* WHAT THE TASK REQUIRES *
Reproduce exactly the lines below from the one containing "(0x02FF0000FFFFFFFF : Cmd)" through the one containing "let s := ((State.reset.executes", including both, and nothing else.

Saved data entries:
* * *
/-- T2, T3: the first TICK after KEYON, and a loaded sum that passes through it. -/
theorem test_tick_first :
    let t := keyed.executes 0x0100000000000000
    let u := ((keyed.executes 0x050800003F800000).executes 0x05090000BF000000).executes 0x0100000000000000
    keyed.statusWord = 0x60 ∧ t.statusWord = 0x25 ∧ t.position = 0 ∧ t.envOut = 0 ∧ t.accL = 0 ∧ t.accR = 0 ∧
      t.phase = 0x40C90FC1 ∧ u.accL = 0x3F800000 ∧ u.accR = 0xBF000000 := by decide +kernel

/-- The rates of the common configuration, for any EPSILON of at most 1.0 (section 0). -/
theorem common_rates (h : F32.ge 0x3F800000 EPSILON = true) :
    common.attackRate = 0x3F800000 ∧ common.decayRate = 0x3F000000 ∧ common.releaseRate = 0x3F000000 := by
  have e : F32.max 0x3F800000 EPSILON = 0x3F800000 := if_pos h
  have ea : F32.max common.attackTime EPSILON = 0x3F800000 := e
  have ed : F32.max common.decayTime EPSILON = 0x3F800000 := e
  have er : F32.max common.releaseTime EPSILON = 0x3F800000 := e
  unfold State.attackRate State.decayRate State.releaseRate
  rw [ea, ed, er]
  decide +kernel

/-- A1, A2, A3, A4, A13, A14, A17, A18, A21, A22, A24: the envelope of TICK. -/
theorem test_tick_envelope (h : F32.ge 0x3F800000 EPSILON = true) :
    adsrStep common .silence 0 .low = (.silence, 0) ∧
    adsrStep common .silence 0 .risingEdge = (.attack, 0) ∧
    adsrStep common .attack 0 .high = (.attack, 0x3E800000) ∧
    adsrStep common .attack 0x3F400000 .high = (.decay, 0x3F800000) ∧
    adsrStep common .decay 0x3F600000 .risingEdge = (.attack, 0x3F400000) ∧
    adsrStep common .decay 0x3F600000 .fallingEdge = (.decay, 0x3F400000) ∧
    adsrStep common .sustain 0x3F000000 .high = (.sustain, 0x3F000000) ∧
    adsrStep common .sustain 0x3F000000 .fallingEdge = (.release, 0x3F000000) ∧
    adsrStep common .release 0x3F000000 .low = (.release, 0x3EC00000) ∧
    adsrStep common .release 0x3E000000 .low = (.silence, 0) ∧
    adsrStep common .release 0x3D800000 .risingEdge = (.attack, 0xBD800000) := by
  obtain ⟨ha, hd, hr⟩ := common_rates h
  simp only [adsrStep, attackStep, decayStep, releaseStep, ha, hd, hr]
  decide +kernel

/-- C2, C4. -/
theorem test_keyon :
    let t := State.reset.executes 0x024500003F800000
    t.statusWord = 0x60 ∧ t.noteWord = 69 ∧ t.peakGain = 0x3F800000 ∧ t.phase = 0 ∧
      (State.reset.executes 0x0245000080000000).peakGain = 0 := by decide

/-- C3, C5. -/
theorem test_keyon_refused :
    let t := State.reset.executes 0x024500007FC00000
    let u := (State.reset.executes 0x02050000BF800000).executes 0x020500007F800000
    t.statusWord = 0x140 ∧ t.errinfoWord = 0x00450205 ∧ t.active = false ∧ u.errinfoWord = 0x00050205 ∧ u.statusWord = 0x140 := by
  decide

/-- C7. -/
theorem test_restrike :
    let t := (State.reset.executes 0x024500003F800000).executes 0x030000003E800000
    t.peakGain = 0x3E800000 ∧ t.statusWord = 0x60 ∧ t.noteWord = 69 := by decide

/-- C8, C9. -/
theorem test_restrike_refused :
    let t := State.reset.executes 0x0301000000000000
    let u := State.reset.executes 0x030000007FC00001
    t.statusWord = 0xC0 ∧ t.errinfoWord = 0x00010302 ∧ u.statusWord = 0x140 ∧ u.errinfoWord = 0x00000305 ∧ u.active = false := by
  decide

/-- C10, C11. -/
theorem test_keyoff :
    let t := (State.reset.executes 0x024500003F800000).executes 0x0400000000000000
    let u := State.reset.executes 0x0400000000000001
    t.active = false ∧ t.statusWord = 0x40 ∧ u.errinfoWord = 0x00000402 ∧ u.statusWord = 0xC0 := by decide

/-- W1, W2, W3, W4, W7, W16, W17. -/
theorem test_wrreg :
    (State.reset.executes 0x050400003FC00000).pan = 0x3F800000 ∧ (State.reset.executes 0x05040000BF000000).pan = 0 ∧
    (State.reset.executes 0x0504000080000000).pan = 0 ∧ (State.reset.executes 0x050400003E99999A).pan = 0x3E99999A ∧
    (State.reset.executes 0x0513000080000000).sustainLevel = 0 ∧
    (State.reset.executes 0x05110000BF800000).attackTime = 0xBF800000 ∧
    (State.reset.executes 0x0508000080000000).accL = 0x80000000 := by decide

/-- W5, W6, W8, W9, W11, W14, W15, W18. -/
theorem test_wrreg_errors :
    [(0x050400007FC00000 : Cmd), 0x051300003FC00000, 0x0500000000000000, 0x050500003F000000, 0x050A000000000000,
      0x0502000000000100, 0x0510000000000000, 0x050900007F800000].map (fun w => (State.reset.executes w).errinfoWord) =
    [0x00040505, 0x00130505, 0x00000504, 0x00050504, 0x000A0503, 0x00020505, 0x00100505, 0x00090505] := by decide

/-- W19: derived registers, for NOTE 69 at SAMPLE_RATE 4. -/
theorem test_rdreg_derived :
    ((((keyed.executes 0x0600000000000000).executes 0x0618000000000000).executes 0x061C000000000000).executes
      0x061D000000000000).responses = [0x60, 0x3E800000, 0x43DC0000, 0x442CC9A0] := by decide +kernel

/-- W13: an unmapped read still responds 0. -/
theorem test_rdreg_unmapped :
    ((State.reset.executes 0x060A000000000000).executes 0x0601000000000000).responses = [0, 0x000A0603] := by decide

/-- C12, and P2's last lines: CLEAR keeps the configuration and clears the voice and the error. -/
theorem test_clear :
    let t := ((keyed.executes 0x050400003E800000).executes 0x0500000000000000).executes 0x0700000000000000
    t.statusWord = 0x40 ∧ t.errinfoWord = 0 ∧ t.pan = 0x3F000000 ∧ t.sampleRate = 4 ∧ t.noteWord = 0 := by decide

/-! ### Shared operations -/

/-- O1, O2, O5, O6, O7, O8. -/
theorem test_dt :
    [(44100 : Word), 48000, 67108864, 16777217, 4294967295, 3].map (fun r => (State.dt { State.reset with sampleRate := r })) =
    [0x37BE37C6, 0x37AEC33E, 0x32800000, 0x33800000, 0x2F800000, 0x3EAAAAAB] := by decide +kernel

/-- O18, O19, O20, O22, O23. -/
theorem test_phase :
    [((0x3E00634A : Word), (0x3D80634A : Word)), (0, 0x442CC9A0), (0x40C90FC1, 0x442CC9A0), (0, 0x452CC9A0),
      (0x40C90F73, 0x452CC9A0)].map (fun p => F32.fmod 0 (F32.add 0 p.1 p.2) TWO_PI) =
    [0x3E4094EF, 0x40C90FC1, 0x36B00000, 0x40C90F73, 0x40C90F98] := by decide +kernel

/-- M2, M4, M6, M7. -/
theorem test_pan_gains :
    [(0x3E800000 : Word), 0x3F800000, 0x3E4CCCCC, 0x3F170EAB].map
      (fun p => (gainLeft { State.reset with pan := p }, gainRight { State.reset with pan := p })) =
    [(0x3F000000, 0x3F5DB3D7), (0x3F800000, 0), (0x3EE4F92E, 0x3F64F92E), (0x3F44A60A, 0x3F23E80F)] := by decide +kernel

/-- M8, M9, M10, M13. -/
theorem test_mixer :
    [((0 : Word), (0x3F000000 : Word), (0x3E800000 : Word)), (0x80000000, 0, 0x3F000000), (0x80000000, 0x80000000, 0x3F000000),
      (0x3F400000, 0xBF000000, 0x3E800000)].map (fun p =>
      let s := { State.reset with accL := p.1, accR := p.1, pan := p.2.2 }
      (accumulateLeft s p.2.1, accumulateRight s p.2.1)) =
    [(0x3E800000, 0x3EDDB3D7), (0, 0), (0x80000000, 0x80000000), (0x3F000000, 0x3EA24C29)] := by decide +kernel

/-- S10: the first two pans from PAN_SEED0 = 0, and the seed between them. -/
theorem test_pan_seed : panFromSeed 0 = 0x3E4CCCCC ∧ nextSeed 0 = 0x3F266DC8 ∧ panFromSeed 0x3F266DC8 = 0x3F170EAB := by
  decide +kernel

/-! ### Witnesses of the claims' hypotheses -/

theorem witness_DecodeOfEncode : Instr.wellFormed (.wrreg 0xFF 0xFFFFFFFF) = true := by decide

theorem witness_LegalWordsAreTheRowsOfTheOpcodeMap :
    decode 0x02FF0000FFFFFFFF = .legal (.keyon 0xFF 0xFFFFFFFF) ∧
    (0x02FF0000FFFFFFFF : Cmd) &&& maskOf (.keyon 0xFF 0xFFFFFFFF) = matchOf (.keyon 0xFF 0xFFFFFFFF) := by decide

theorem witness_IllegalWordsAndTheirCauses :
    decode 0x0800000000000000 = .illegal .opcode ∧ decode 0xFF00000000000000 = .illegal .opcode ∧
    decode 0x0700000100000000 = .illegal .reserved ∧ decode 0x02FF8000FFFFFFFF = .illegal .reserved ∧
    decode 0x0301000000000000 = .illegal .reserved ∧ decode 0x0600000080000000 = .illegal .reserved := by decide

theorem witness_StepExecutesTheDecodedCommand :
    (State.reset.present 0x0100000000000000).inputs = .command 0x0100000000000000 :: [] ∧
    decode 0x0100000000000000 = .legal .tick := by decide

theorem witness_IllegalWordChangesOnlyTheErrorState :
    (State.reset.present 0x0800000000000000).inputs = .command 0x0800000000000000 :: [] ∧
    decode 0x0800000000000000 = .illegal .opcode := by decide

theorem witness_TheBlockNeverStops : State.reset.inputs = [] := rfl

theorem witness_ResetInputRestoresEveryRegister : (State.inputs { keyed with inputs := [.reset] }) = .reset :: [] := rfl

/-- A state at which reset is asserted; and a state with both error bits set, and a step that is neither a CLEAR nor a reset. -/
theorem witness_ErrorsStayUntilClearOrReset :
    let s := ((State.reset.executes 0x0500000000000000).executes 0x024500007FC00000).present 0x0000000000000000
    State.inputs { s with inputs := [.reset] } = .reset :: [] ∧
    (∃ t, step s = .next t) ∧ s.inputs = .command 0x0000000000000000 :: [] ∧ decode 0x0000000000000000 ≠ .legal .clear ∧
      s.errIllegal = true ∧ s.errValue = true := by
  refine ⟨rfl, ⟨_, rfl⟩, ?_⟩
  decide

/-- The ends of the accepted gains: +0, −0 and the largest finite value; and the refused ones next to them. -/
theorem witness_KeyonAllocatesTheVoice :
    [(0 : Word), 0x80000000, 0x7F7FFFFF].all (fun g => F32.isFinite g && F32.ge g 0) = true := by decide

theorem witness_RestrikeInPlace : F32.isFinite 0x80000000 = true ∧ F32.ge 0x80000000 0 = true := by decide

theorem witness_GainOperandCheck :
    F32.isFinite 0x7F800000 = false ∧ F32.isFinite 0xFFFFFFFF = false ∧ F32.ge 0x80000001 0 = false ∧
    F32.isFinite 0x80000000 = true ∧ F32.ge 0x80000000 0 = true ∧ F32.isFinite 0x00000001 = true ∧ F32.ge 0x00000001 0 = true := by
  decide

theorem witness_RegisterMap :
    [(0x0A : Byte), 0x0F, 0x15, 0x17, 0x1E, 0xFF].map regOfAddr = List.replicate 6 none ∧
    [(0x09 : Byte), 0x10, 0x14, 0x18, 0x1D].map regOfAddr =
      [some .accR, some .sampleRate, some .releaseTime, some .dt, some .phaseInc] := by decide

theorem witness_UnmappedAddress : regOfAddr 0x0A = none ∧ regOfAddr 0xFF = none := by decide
* * *
* EXERCISE OUTPUT *
    (0x02FF0000FFFFFFFF : Cmd) &&& maskOf (.keyon 0xFF 0xFFFFFFFF) = matchOf (.keyon 0xFF 0xFFFFFFFF) := by decide

theorem witness_IllegalWordsAndTheirCauses :
    decode 0x0800000000000000 = .illegal .opcode ∧ decode 0xFF00000000000000 = .illegal .opcode ∧
    decode 0x0700000100000000 = .illegal .reserved ∧ decode 0x02FF8000FFFFFFFF = .illegal .reserved ∧
    decode 0x0301000000000000 = .illegal .reserved ∧ decode 0x0600000080000000 = .illegal .reserved := by decide

theorem witness_StepExecutesTheDecodedCommand :
    (State.reset.present 0x0100000000000000).inputs = .command 0x0100000000000000 :: [] ∧
    decode 0x0100000000000000 = .legal .tick := by decide

theorem witness_IllegalWordChangesOnlyTheErrorState :
    (State.reset.present 0x0800000000000000).inputs = .command 0x0800000000000000 :: [] ∧
    decode 0x0800000000000000 = .illegal .opcode := by decide

theorem witness_TheBlockNeverStops : State.reset.inputs = [] := rfl

theorem witness_ResetInputRestoresEveryRegister : (State.inputs { keyed with inputs := [.reset] }) = .reset :: [] := rfl

/-- A state at which reset is asserted; and a state with both error bits set, and a step that is neither a CLEAR nor a reset. -/
theorem witness_ErrorsStayUntilClearOrReset :
    let s := ((State.reset.executes 0x0500000000000000).executes 0x024500007FC00000).present 0x0000000000000000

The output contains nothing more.